Sardinia morphological structure is the product of a succession of geological events, lasted for about half a billion years, each of which brought substantial structural changes up to the current set up. The first evolutionary period, undoubtedly the longest, embraces the entire Paleozoic. A geological era begun 570 million years ago with the Cambrian period, lasted for about 345 million years, ended finally in the Permian period, 225 million years ago.
In this time interval, sedimentary, tectonic, magmatic and erosive processes have occurred which overall made the island morphologically and chronologically heterogeneous. At present, the region is going through a phase of continentality, during which exclusive processes of erosive and sedimentary nature are carried out, which make it a stable formation and not very active, from a geological point of view.
To the protoliths located in southern (near Capo Spartivento) and northern Sardinia (in various sites in Gallura), has been attributed a probable Precambrian origin. The origin of the outcrops located in the Sulcis, attributed to the Precambrian or lower Cambrian, is instead dubious.
It is during the Ercinica orogenesis that the area of the future Sardinia is thus formed. The rocks emerged during this phase, the oldest found in Sardinia, have formed the “Basamento Sardo” which represents the most complete succession of the outcropping Paleozoic in Italy.

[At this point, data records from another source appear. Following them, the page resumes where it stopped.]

/-- A bulk command that has been accepted and not completed (R432): its number among what waits for replies, its bytes, whether its part
in this package is performed, and whether the session that it came in still awaits the response. -/
structure HostOp where
  id : Nat
  seq : Nat
  port : Nat
  write : Bool
  segs : List Seg
  data : List Byte
  performed : Bool
  answers : Bool
  deriving DecidableEq, Repr

/-- A context that a CTXEND or a thermal shutdown is ending (R406, R441), with the command that awaits it. -/
structure Ending where
  ctx : Nat
  command : Option HostHdr
  deriving DecidableEq, Repr

/-- A command whose message has been accepted and which has not begun (R430, R432). -/
structure WaitingCmd where
  seq : Nat
  bulk : Bool
  cmd : Instr
  deriving DecidableEq, Repr

/-- The host session (R427 to R434): what the messages of its opening said, the last sequence number accepted and the last sent,
failed messages in a row, the clock of the last message, the Ethernet ports that it uses, and the commands that wait to begin. -/
structure Session where
  phase : Phase
  transcript : List Byte
  hostKey : List Byte
  ephemeral : List Byte
  macKey : List Byte
  seqIn : Nat
  seqOut : Nat
  failed : Nat
  last : Nat
  ports : List Nat
  waiting : List WaitingCmd
  deriving DecidableEq, Repr

/-- Junction level (R441). -/
inductive Heat where
  | normal | hot | hotter | down
  deriving DecidableEq, Repr

/-- A fabric port (R442, R445, R447, R455). -/
structure Port where
  up : Bool
  lanesLost : List Nat
  windows : Nat
  deriving DecidableEq, Repr

/-- The package. `sentMail`: the mailbox writes that have left for a package and may still be lost with it (R453). `leftLaunches`: the
launches that this package leads and whose context has ended here, until the parts of the other packages have ended (R406, R459). `clears`
holds the release clears (true) and cancels (false) that came before their release, by package,
core and epoch (R465). -/
structure State where
  pkgId : Nat
  incarnation : Nat
  boots : Nat
  powered : Bool
  recovery : Bool
  slot : Nat
  accepted : BitVec 256
  mem : Memory
  flash : Memory
  badMem : List Nat
  tags : Tbl Nat
  shadow : Tbl (BitVec 40)
  counters : Tbl Nat
  holdLimit : Nat
  gaugeBudget : Nat
  ctxs : Tbl Ctx
  recs : Tbl Rec
  arms : Nat
  launches : List Launch
  leftLaunches : List Launch
  entries : List DirEnt
  objs : Tbl Obj
  nextObj : Nat
  holds : List Hold
  lifelines : List Lifeline
  attached : List Nat
  intervals : Tbl Nat
  session : Session
  ops : List HostOp
  endings : List Ending
  ring : List HostMsg
  ringDropped : Nat
  drops : Nat
  packetDrops : Nat
  heat : Heat
  snifer : List (List Byte)
  sniferOn : Bool
  routes : Tbl (List Nat)
  ports : Tbl Port
  peers : Tbl Peer
  requests : List OutReq
  nextTid : Nat
  devWrites : List DevWrite
  nextDev : Nat
  releases : List Release
  clears : List (Nat × Nat × Nat × Bool)
  relActs : List RelAct
  fabDropped : Nat
  lateResponses : Nat
  lostMail : Nat
  sentMail : Tbl Nat
  beats : Tbl Nat
  failedDies : List Nat
  inbound : List MboxMsg
  clusters : Tbl Cluster
  cores : Tbl Core
  agenda : List Turn
  turn : Turn
  steps : Nat
  clock : Nat
  toFabric : List FabMsg
  toHost : List HostOut
  deriving DecidableEq, Repr

/-- Why the machine stops. -/
inductive Fault where
  /-- Raised by `step` and by the events when the agenda or an event names a core, cluster, die or port that the grid of
  R3 or the tables of R326 and R442 do not have: no such unit exists. Safe: no program can name one. -/
  | noSuchUnit
  deriving DecidableEq, Repr

/-- Why an instruction has no meaning. -/
inductive Refusal where
  /-- Raised by an arm of `exec` whose instruction has no meaning in the model. Safe: nothing is claimed of it. -/
  | notModelled (mnemonic : String)
  deriving DecidableEq, Repr

/-! ## The state after reset -/

/-- A stream that no job has: R115's values where it gives them, 0 elsewhere (log 1). -/
def Stream.reset (eng : Eng) : Stream :=
  { run := .none, pc := 0, status := BitVec.ofNat 64 (eng.code * 16), cause := 0, epc := 0, tval := 0, tvec := 0,
    tscr := 0, qflags := 0, npdef := 1, dph := 0, regs := [], empty := [], loops := [], pend := [], late := [],
    taken := [], at_ := .free, stood := none, wants := [] }

/-- R115: handles invalid, copy levels of count 1 and stride 0, D = 8 by default of its accessor. -/
def AState.reset : AState :=
  { slim := 0, h := [], curPage := [], nextPage := [], hint := [], qva := [], levels := [], xfers := [], banks := [], gen := 0,
    epoch := 0 }

/-- R115: v registers 0 and full, p1..p63 zero. -/
def XState.reset : XState :=
  { v := [], vempty := [], p := [], spass := 0, skern := 0, sdrain := 0, scans := [], scanCount := [] }

/-- R115: accumulators +0 in f32, weight buffers and e halves empty. -/
def MState.reset : MState :=
  { acc := [], wb := [], e := [], efull := [], window := [], records := [], nextCmd := 0, feeds := [], port := [],
    array := [], nextFeed := 0, badAcc := [] }

def DetBuf.reset : DetBuf := { quantum := 0, counted := 0, ended := false, writes := [], atomic := none }

/-- A core without a job, as R115 and R207 leave one (log 1). -/
def Core.reset : Core :=
  { job := none, held := false, heldSince := 0, stopped := false, a := Stream.reset .a, x := Stream.reset .x,
    m := Stream.reset .m, as := AState.reset, xs := XState.reset, ms := MState.reset, q := [], w := [], tokens := [],
    reserved := [], mbox := [], holding := [], outbound := [], tile := [], ownM := [], badTile := [], badParity := [],
    badCode := [], conflicts := [],
    gtlb := [], pairs := [], det := DetBuf.reset, bars := [], barCount := [], nextId := 0 }

/-- A cluster in rib mode (R439). -/
def Cluster.reset : Cluster :=
  { gauge := false, changing := none, lost := 0, stretch := 0, frozen := [], since := 0, tlb := [] }
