/-- Whether a translation permits an access: 0x11 for a write to a page that is not writable or replicated, and for a
fetch from one that is not executable (R333). -/
inductive Use where
  | read | write | fetch
  deriving DecidableEq, Repr

def Attr.refuses (a : Attr) : Use → Bool
  | .read => false
  | .write => !a.writable || a.rep
  | .fetch => !a.executable

/-- Bits [63:57] equal to bit 56 (R234). -/
def canonical (va : Nat) : Bool :=
  let v := va % 2 ^ 64
  v / 2 ^ 56 == 0 || v / 2 ^ 56 == 255

/-- The walks that the device itself makes for pieces of virtual addresses count the lines that they read, up to a piece that is refused
(R383, R388). -/
def countWalks (ctx : Nat) (use : Option Use) : List (Nat × Nat) → State → State
  | [], s => s
  | (va, _) :: t, s =>
    if !canonical va then s
    else
      let s1 := countReads (walkLines s ctx (va % 2 ^ 57)) s
      match walk s ctx (va % 2 ^ 57) with
      | .error _ => s1
      | .ok tr => if use.any tr.attr.refuses then s1 else countWalks ctx use t s1

end Sys2Proof.Machine
end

The end of the Ercinico cycle marks the beginning of a long period of stasis, both from the tectonic point of view and for the volcanic activities. This period continues throughout the Mesozoic (from 225 to 65 million years ago). Sardinia was then subjected to a new marine inlet that failed to fully submerged it, except in some interval of the Jurassic, during which the deposition of organogenic calcareous sediments occurred. The rocks generated are found in various outcrops of Sarcidano, Nurra, Ogliastra, Monte Albo and the island of Tavolara.
The current aspect of Sardinia derives above all from the very recent geological history (Pleistocene, the last 1.7 million years), dominated by the exogenous dynamics (river, wind, glacial processes etc ..) that have determined the actual physiography, in turn strongly conditioned and modified by the intense human activity.